A child? By “child,” did she mean a baby, like the one in the photograph he’d just been shown?
Not even possible, Oz thought, with a forced little smile.
There was just no way that Alice would abruptly say, “Make a child with me.”
…Which meant he must have misheard her.
Here Alice actually asked me for something, and I heard wrong. How could I?!
He actually felt remorse: I’m no good. He wanted to hear her out properly, and if it was a request he could grant, he wanted to grant it. Oz looked slightly apologetic, but his voice was cheerful and earnest:
“Uh, I’m sorry. What did you just say, Alice?”

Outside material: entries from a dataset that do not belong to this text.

-- ==== Sys2Proof/Config.lean ====
section
/-! DEFINITION. The fixed sizes and limits of the part, each with the rule that states it.
The manual leaves no result of any command undefined, so there is no free value here. -/

namespace Sys2Proof.Config

/-- Greatest LENGTH of an envelope (R1, R164). -/
def maxLength : Nat := 2047
/-- Greatest line-frame payload that a PASS frame can carry (R4, R140). -/
def maxPassPayload : Nat := 2041
/-- Places of a line's input buffer (R12). -/
def inputPlaces : Nat := 4
/-- Places of a line's field-command queue (R15). -/
def fieldPlaces : Nat := 4
/-- Contiguous frames that bring a line from SYNC to LIVE (R6). -/
def syncRun : Nat := 4
/-- Backward frames in a row that send a line to SYNC (R10). -/
def backwardRun : Nat := 4
/-- Slots of one history ring (R29). -/
def ringSlots : Nat := 4096
/-- Greatest occupancy at which a PICK is admitted (R70). -/
def pickAdmission : Nat := 253
/-- Places of the event channel (R71). -/
def channelPlaces : Nat := 64
/-- Free places of the event channel that the associator needs before it takes an entry (R71). -/
def channelReserve : Nat := 17
/-- Blocks of the pool (R110). -/
def poolBlocks : Nat := 1024
/-- Places of one block (R110). -/
def blockPlaces : Nat := 256
/-- Commands of the control receive buffer (R138). -/
def controlPlaces : Nat := 4
/-- Frames of the PASS queue (R140). -/
def passPlaces : Nat := 8
/-- Frames of the REPLY queue (R140). -/
def replyPlaces : Nat := 4
/-- Frames of the NOTICE queue (R140). -/
def noticePlaces : Nat := 16
/-- Instants of one CAPTURE DATA frame, at most (R128). -/
def frameInstants : Nat := 64
/-- The group address (R137). -/
def groupAddress : Nat := 31
/-- The part code that IDENTIFY reports (R163). -/
def partCode : Nat := 0x6420
/-- The revision code that IDENTIFY reports (R163). -/
def revision : Nat := 1
/-- The top of the open-order counter (R82). -/
def maxOpenOrder : Nat := 4294967295
/-- Greatest size of a high-pass value (R39). -/
def maxHighPass : Int := 8388607
/-- Greatest component energy, 2^30 − 1 (R40). -/
def maxComponentEnergy : Nat := 1073741823
/-- Greatest ratio, and greatest count of instants in ON (R44, R52). -/
def maxRatio : Nat := 65535

end Sys2Proof.Config
end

“……Mu?” Alice scowled at being answered with a question, but, since there was no help for it, she said it one more time:
“Make a child with me! I mean, we’re making one, Oz!”
Oz found himself abruptly confronted with:
A baby-making declaration, skipping all the preliminary steps!!
He froze.
2
As Oz stood petrified, looking as if he’d lost his soul, Alice watched him, curiously. “???”
“Um……uh…… Listen, Alice.”
Forcing his body to move—it had gone so stiff he thought it might make cracking noises when he tried—Oz moved his lips, asking Alice a question. “What?” Alice tilted her head to one side.
“Is that, um, some sort of joke…maybe…?”
“Don’t be an idiot! I always mean what I say.”
As she answered, Alice’s face was the picture of seriousness.
Oz knew this, too. No matter what happened, Alice never lied, and although she might tease and be sarcastic, she never told the sort of jokes that drew their fun from tricking people. The Alice Oz knew wasn’t the sort of girl who could do that.